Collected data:
▽

-- ==== Sys2Proof/Machine/Ops.lean ====
section
/-! DEFINITION. The named operations over registers, pc, stack, memory and host inputs, and the one
operation that enters FAULTED (40_cycle.md R121, 60_exceptions.md R260). -/

namespace Sys2Proof.Machine

/-- What a behaviour answers. -/
abbrev Result := Host.Outcome State Fault Refusal

/-! ## General registers -/

/-- `V[x]` (00_scope.md R13). -/
def State.getV (s : State) (x : RegIx) : Byte := s.v[x]

/-- `V[x] <- b` (00_scope.md R13). -/
def State.setV (s : State) (x : RegIx) (b : Byte) : State := { s with v := s.v.set x b }

/-! ## Program counter -/

/-- A natural address reduced modulo 4096 (40_cycle.md R111, decision D9). -/
def wrapAddr (n : Nat) : Word := BitVec.ofNat 16 (n % memSize)

/-- The pre-advance `pc <- (a + 2) mod 4096` (40_cycle.md R111). -/
def State.preAdvance (s : State) : State := { s with pc := wrapAddr (s.pc.toNat + 2) }

/-- A skip: `pc <- (pc + 2) mod 4096` (40_cycle.md R115). -/
def State.skip (s : State) : State := { s with pc := wrapAddr (s.pc.toNat + 2) }

/-- The address a of the opcode in execution: the pre-advanced pc less 2, modulo 4096
(16-bit wrap-around keeps the residue; 40_cycle.md R111; log 8). -/
def State.opAddr (s : State) : Word := wrapAddr (s.pc - 2).toNat

/-- The rewind of Fx0A: `pc <- (pc - 2) mod 4096` (44_timers_keys.md R223). -/
def State.rewind (s : State) : State := { s with pc := s.opAddr }

/-- `pc <- target` (00_scope.md R13). -/
def State.jump (s : State) (target : Word) : State := { s with pc := target }

/-! ## Faults -/

/-- The codes of 60_exceptions.md R261. -/
def FaultKind.code (k : FaultKind) : Nat :=
  match k with
  | .fetchOutOfRange => 1
  | .stackOverflow => 2
  | .stackUnderflow => 3
  | .glyphIndex => 4
  | .keyIndex => 5
  | .reservedWrite => 6

/-- Entering FAULTED at the opcode address a: pc is a again, FAULT and FAULT_PC are recorded, and nothing
else of the state changes (40_cycle.md R121, 60_exceptions.md R264; log 7). -/
def State.enterFaulted (s : State) (k : FaultKind) (a : Word) : State :=
  { s with pc := a, run := .faulted, fault := some k, faultPc := a }

/-- `raise Fault(k, a)` by a behaviour, with the pre-advance undone (00_scope.md R15; log 8). A
behaviour raises before it writes any state (60_exceptions.md R263). -/
def raise (k : FaultKind) (s : State) : Result := .next (s.enterFaulted k s.opAddr)

/-! ## Memory -/

/-- The address of the k-th byte of a data access, `ea(k) = (I + k) mod 4096` (20_memory.md R57). -/
def State.ea (s : State) (k : Nat) : Nat := (s.index.toNat + k) % memSize

/-- `MemRead(a, 1)` (00_scope.md R14). -/
def State.memRead (s : State) (a : Nat) : Byte := Memory.read s.mem a

/-- `MemWrite(a, 1, b)`, after the check of the reserved range (00_scope.md R14). -/
def State.memWrite (s : State) (a : Nat) (b : Byte) : State := { s with mem := Memory.write s.mem a b }

/-- Some of the first n addresses `ea(0)..ea(n-1)` lies in the reserved range (20_memory.md R59). -/
def State.touchesReserved (s : State) (n : Nat) : Bool :=
  (List.range n).any fun k => s.ea k < programBase

/-- The bytes written at `ea(k)`, `ea(k+1)`, ... in ascending order (20_memory.md R60). -/
def State.writeBytes (s : State) (k : Nat) (bytes : List Byte) : State :=
  match bytes with
  | [] => s
  | b :: rest => State.writeBytes (s.memWrite (s.ea k) b) (k + 1) rest

/-- The multi-byte store of Fx33 and Fx55: all addresses are checked before the first write
(20_memory.md R59, R60). -/
def storeBytes (bytes : List Byte) (s : State) : Result :=
  if s.touchesReserved bytes.length then raise .reservedWrite s else .next (s.writeBytes 0 bytes)

/-! ## Host inputs -/

/-- The random draw in [0, 254] that the next Cxkk receives: the host's input, else a free value
(42_alu.md R171, 40_cycle.md R120; log 6). -/
def State.nextDraw (s : State) : Fin 255 :=
  match s.drawInput with
  | r :: _ => r
  | [] => Config.rndDraw s.drawCount

/-- The state with that draw consumed. -/
def State.dropDraw (s : State) : State :=
  match s.drawInput with
  | _ :: rest => { s with drawInput := rest }
  | [] => { s with drawCount := s.drawCount + 1 }

/-- The key flags that the next POLL delivers: the host's input, else a free value (40_cycle.md R118,
R120; log 5). -/
def State.nextKeys (s : State) : Keys :=
  match s.keyInput with
  | ks :: _ => ks
  | [] => Config.keysNext s.pollCount

/-- The state with that poll result consumed. -/
def State.dropKeys (s : State) : State :=
  match s.keyInput with
  | _ :: rest => { s with keyInput := rest }
  | [] => { s with pollCount := s.pollCount + 1 }

end Sys2Proof.Machine
end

△

> _Work required_
Wherever a line in the entries above holds "consumed", copy that line.

> _Solved exercise_
/-- The state with that draw consumed. -/
/-- The state with that poll result consumed. -/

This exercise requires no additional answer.